Source material Block Start

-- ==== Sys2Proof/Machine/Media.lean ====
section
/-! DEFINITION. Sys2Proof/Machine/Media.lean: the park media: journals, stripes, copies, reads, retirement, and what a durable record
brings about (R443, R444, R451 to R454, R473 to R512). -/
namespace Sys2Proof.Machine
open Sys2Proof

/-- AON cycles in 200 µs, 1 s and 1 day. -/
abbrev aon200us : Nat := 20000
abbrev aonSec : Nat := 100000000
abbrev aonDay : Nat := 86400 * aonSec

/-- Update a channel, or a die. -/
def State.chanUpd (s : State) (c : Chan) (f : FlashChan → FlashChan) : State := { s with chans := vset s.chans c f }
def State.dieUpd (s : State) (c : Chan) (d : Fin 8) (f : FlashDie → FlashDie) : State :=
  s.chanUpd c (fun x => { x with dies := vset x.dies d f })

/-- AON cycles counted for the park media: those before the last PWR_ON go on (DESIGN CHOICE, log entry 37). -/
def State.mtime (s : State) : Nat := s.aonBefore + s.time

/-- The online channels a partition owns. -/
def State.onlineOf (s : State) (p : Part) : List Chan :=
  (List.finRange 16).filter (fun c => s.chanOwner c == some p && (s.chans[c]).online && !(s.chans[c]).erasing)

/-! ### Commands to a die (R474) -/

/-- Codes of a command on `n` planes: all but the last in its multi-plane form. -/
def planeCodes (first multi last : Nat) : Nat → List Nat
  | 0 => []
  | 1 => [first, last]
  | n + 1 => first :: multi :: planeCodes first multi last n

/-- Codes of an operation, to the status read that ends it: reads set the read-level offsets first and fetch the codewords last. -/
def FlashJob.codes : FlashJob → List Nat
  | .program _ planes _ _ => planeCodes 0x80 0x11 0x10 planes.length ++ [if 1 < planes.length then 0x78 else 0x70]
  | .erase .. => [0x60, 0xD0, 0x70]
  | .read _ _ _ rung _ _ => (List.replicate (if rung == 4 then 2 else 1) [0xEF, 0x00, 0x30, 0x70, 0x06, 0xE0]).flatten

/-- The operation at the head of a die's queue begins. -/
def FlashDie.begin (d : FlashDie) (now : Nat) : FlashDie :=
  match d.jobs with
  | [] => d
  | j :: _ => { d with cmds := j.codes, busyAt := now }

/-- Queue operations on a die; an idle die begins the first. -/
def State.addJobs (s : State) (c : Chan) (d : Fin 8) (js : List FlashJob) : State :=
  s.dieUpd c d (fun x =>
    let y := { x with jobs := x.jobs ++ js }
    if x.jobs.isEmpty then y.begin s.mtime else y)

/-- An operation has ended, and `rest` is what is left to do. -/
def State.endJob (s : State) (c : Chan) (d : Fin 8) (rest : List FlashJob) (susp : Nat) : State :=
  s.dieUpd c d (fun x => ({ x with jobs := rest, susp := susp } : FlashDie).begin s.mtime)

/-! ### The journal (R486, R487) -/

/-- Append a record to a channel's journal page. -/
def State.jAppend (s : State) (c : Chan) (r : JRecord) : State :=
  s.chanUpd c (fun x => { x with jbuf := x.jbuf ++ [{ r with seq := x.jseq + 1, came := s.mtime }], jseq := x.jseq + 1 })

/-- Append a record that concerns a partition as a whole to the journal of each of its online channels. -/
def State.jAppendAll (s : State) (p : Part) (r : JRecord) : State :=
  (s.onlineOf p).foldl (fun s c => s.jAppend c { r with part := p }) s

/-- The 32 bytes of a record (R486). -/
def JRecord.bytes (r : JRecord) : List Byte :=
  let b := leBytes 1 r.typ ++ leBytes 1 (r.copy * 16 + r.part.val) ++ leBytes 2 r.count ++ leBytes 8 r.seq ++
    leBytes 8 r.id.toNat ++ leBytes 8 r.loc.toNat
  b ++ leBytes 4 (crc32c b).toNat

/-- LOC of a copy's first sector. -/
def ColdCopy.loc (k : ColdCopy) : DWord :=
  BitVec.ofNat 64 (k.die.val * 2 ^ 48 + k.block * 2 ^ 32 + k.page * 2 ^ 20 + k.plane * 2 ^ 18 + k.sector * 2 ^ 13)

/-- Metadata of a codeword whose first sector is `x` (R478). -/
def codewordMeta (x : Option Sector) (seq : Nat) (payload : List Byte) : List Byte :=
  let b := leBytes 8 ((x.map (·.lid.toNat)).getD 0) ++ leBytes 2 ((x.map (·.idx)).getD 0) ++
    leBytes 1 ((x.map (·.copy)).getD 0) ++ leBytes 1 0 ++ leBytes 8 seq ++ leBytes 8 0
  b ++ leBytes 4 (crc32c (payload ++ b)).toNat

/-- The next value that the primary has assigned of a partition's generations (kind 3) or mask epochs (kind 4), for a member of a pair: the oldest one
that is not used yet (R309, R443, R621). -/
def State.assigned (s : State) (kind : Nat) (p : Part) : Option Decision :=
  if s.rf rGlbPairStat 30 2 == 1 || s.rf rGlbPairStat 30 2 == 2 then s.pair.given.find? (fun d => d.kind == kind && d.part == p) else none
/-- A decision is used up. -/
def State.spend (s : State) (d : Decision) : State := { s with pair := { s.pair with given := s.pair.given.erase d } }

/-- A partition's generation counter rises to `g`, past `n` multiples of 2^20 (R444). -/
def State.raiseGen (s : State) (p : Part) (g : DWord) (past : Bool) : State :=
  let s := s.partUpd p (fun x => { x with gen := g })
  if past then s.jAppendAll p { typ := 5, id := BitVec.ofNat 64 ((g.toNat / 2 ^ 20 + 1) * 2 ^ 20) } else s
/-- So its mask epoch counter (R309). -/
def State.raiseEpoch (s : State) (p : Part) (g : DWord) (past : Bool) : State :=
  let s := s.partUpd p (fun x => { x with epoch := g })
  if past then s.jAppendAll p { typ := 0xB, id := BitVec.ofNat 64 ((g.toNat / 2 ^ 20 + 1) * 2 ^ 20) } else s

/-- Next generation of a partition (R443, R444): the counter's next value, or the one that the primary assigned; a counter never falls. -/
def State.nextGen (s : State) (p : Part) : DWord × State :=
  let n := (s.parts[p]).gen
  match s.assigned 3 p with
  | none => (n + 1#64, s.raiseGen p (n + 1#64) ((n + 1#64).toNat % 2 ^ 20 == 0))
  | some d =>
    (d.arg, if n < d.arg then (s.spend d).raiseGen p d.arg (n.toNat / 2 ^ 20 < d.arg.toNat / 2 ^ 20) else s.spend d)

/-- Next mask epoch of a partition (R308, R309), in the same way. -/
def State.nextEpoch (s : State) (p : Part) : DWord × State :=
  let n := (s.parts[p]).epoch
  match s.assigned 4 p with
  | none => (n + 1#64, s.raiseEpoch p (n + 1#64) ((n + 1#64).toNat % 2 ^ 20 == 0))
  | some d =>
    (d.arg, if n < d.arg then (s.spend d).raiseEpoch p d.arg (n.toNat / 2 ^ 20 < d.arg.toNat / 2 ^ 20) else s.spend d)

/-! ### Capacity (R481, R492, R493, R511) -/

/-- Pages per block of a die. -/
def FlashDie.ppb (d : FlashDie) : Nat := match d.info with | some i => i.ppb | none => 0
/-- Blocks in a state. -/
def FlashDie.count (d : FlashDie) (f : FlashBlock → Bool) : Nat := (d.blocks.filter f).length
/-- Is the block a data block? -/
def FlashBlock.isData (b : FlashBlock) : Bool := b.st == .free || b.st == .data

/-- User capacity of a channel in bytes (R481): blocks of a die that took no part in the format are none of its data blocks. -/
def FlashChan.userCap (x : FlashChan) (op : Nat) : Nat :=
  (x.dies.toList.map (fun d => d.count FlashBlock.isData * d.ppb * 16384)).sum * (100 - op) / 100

Source material Block End

What you are asked to do: Transcribe every record exactly, keeping each line as it is.

Expected output:
-- ==== Sys2Proof/Machine/Media.lean ====
section
/-! DEFINITION. Sys2Proof/Machine/Media.lean: the park media: journals, stripes, copies, reads, retirement, and what a durable record
brings about (R443, R444, R451 to R454, R473 to R512). -/
namespace Sys2Proof.Machine
open Sys2Proof

/-- AON cycles in 200 µs, 1 s and 1 day. -/
abbrev aon200us : Nat := 20000
abbrev aonSec : Nat := 100000000
abbrev aonDay : Nat := 86400 * aonSec

/-- Update a channel, or a die. -/
def State.chanUpd (s : State) (c : Chan) (f : FlashChan → FlashChan) : State := { s with chans := vset s.chans c f }
def State.dieUpd (s : State) (c : Chan) (d : Fin 8) (f : FlashDie → FlashDie) : State :=
  s.chanUpd c (fun x => { x with dies := vset x.dies d f })

/-- AON cycles counted for the park media: those before the last PWR_ON go on (DESIGN CHOICE, log entry 37). -/
def State.mtime (s : State) : Nat := s.aonBefore + s.time

/-- The online channels a partition owns. -/
def State.onlineOf (s : State) (p : Part) : List Chan :=
  (List.finRange 16).filter (fun c => s.chanOwner c == some p && (s.chans[c]).online && !(s.chans[c]).erasing)

/-! ### Commands to a die (R474) -/

/-- Codes of a command on `n` planes: all but the last in its multi-plane form. -/
def planeCodes (first multi last : Nat) : Nat → List Nat
  | 0 => []
  | 1 => [first, last]
  | n + 1 => first :: multi :: planeCodes first multi last n

/-- Codes of an operation, to the status read that ends it: reads set the read-level offsets first and fetch the codewords last. -/
def FlashJob.codes : FlashJob → List Nat
  | .program _ planes _ _ => planeCodes 0x80 0x11 0x10 planes.length ++ [if 1 < planes.length then 0x78 else 0x70]
  | .erase .. => [0x60, 0xD0, 0x70]
  | .read _ _ _ rung _ _ => (List.replicate (if rung == 4 then 2 else 1) [0xEF, 0x00, 0x30, 0x70, 0x06, 0xE0]).flatten

/-- The operation at the head of a die's queue begins. -/
def FlashDie.begin (d : FlashDie) (now : Nat) : FlashDie :=
  match d.jobs with
  | [] => d
  | j :: _ => { d with cmds := j.codes, busyAt := now }

/-- Queue operations on a die; an idle die begins the first. -/
def State.addJobs (s : State) (c : Chan) (d : Fin 8) (js : List FlashJob) : State :=
  s.dieUpd c d (fun x =>
    let y := { x with jobs := x.jobs ++ js }
    if x.jobs.isEmpty then y.begin s.mtime else y)

/-- An operation has ended, and `rest` is what is left to do. -/
def State.endJob (s : State) (c : Chan) (d : Fin 8) (rest : List FlashJob) (susp : Nat) : State :=
  s.dieUpd c d (fun x => ({ x with jobs := rest, susp := susp } : FlashDie).begin s.mtime)

/-! ### The journal (R486, R487) -/

/-- Append a record to a channel's journal page. -/
def State.jAppend (s : State) (c : Chan) (r : JRecord) : State :=
  s.chanUpd c (fun x => { x with jbuf := x.jbuf ++ [{ r with seq := x.jseq + 1, came := s.mtime }], jseq := x.jseq + 1 })

/-- Append a record that concerns a partition as a whole to the journal of each of its online channels. -/
def State.jAppendAll (s : State) (p : Part) (r : JRecord) : State :=
  (s.onlineOf p).foldl (fun s c => s.jAppend c { r with part := p }) s

/-- The 32 bytes of a record (R486). -/
def JRecord.bytes (r : JRecord) : List Byte :=
  let b := leBytes 1 r.typ ++ leBytes 1 (r.copy * 16 + r.part.val) ++ leBytes 2 r.count ++ leBytes 8 r.seq ++
    leBytes 8 r.id.toNat ++ leBytes 8 r.loc.toNat
  b ++ leBytes 4 (crc32c b).toNat

/-- LOC of a copy's first sector. -/
def ColdCopy.loc (k : ColdCopy) : DWord :=
  BitVec.ofNat 64 (k.die.val * 2 ^ 48 + k.block * 2 ^ 32 + k.page * 2 ^ 20 + k.plane * 2 ^ 18 + k.sector * 2 ^ 13)

/-- Metadata of a codeword whose first sector is `x` (R478). -/
def codewordMeta (x : Option Sector) (seq : Nat) (payload : List Byte) : List Byte :=
  let b := leBytes 8 ((x.map (·.lid.toNat)).getD 0) ++ leBytes 2 ((x.map (·.idx)).getD 0) ++
    leBytes 1 ((x.map (·.copy)).getD 0) ++ leBytes 1 0 ++ leBytes 8 seq ++ leBytes 8 0
  b ++ leBytes 4 (crc32c (payload ++ b)).toNat

/-- The next value that the primary has assigned of a partition's generations (kind 3) or mask epochs (kind 4), for a member of a pair: the oldest one
that is not used yet (R309, R443, R621). -/
def State.assigned (s : State) (kind : Nat) (p : Part) : Option Decision :=
  if s.rf rGlbPairStat 30 2 == 1 || s.rf rGlbPairStat 30 2 == 2 then s.pair.given.find? (fun d => d.kind == kind && d.part == p) else none
/-- A decision is used up. -/
def State.spend (s : State) (d : Decision) : State := { s with pair := { s.pair with given := s.pair.given.erase d } }

/-- A partition's generation counter rises to `g`, past `n` multiples of 2^20 (R444). -/
def State.raiseGen (s : State) (p : Part) (g : DWord) (past : Bool) : State :=
  let s := s.partUpd p (fun x => { x with gen := g })
  if past then s.jAppendAll p { typ := 5, id := BitVec.ofNat 64 ((g.toNat / 2 ^ 20 + 1) * 2 ^ 20) } else s
/-- So its mask epoch counter (R309). -/
def State.raiseEpoch (s : State) (p : Part) (g : DWord) (past : Bool) : State :=
  let s := s.partUpd p (fun x => { x with epoch := g })
  if past then s.jAppendAll p { typ := 0xB, id := BitVec.ofNat 64 ((g.toNat / 2 ^ 20 + 1) * 2 ^ 20) } else s

/-- Next generation of a partition (R443, R444): the counter's next value, or the one that the primary assigned; a counter never falls. -/
def State.nextGen (s : State) (p : Part) : DWord × State :=
  let n := (s.parts[p]).gen
  match s.assigned 3 p with
  | none => (n + 1#64, s.raiseGen p (n + 1#64) ((n + 1#64).toNat % 2 ^ 20 == 0))
  | some d =>
    (d.arg, if n < d.arg then (s.spend d).raiseGen p d.arg (n.toNat / 2 ^ 20 < d.arg.toNat / 2 ^ 20) else s.spend d)

/-- Next mask epoch of a partition (R308, R309), in the same way. -/
def State.nextEpoch (s : State) (p : Part) : DWord × State :=
  let n := (s.parts[p]).epoch
  match s.assigned 4 p with
  | none => (n + 1#64, s.raiseEpoch p (n + 1#64) ((n + 1#64).toNat % 2 ^ 20 == 0))
  | some d =>
    (d.arg, if n < d.arg then (s.spend d).raiseEpoch p d.arg (n.toNat / 2 ^ 20 < d.arg.toNat / 2 ^ 20) else s.spend d)

/-! ### Capacity (R481, R492, R493, R511) -/

/-- Pages per block of a die. -/
def FlashDie.ppb (d : FlashDie) : Nat := match d.info with | some i => i.ppb | none => 0
/-- Blocks in a state. -/
def FlashDie.count (d : FlashDie) (f : FlashBlock → Bool) : Nat := (d.blocks.filter f).length
/-- Is the block a data block? -/
def FlashBlock.isData (b : FlashBlock) : Bool := b.st == .free || b.st == .data

/-- User capacity of a channel in bytes (R481): blocks of a die that took no part in the format are none of its data blocks. -/
def FlashChan.userCap (x : FlashChan) (op : Nat) : Nat :=
  (x.dies.toList.map (fun d => d.count FlashBlock.isData * d.ppb * 16384)).sum * (100 - op) / 100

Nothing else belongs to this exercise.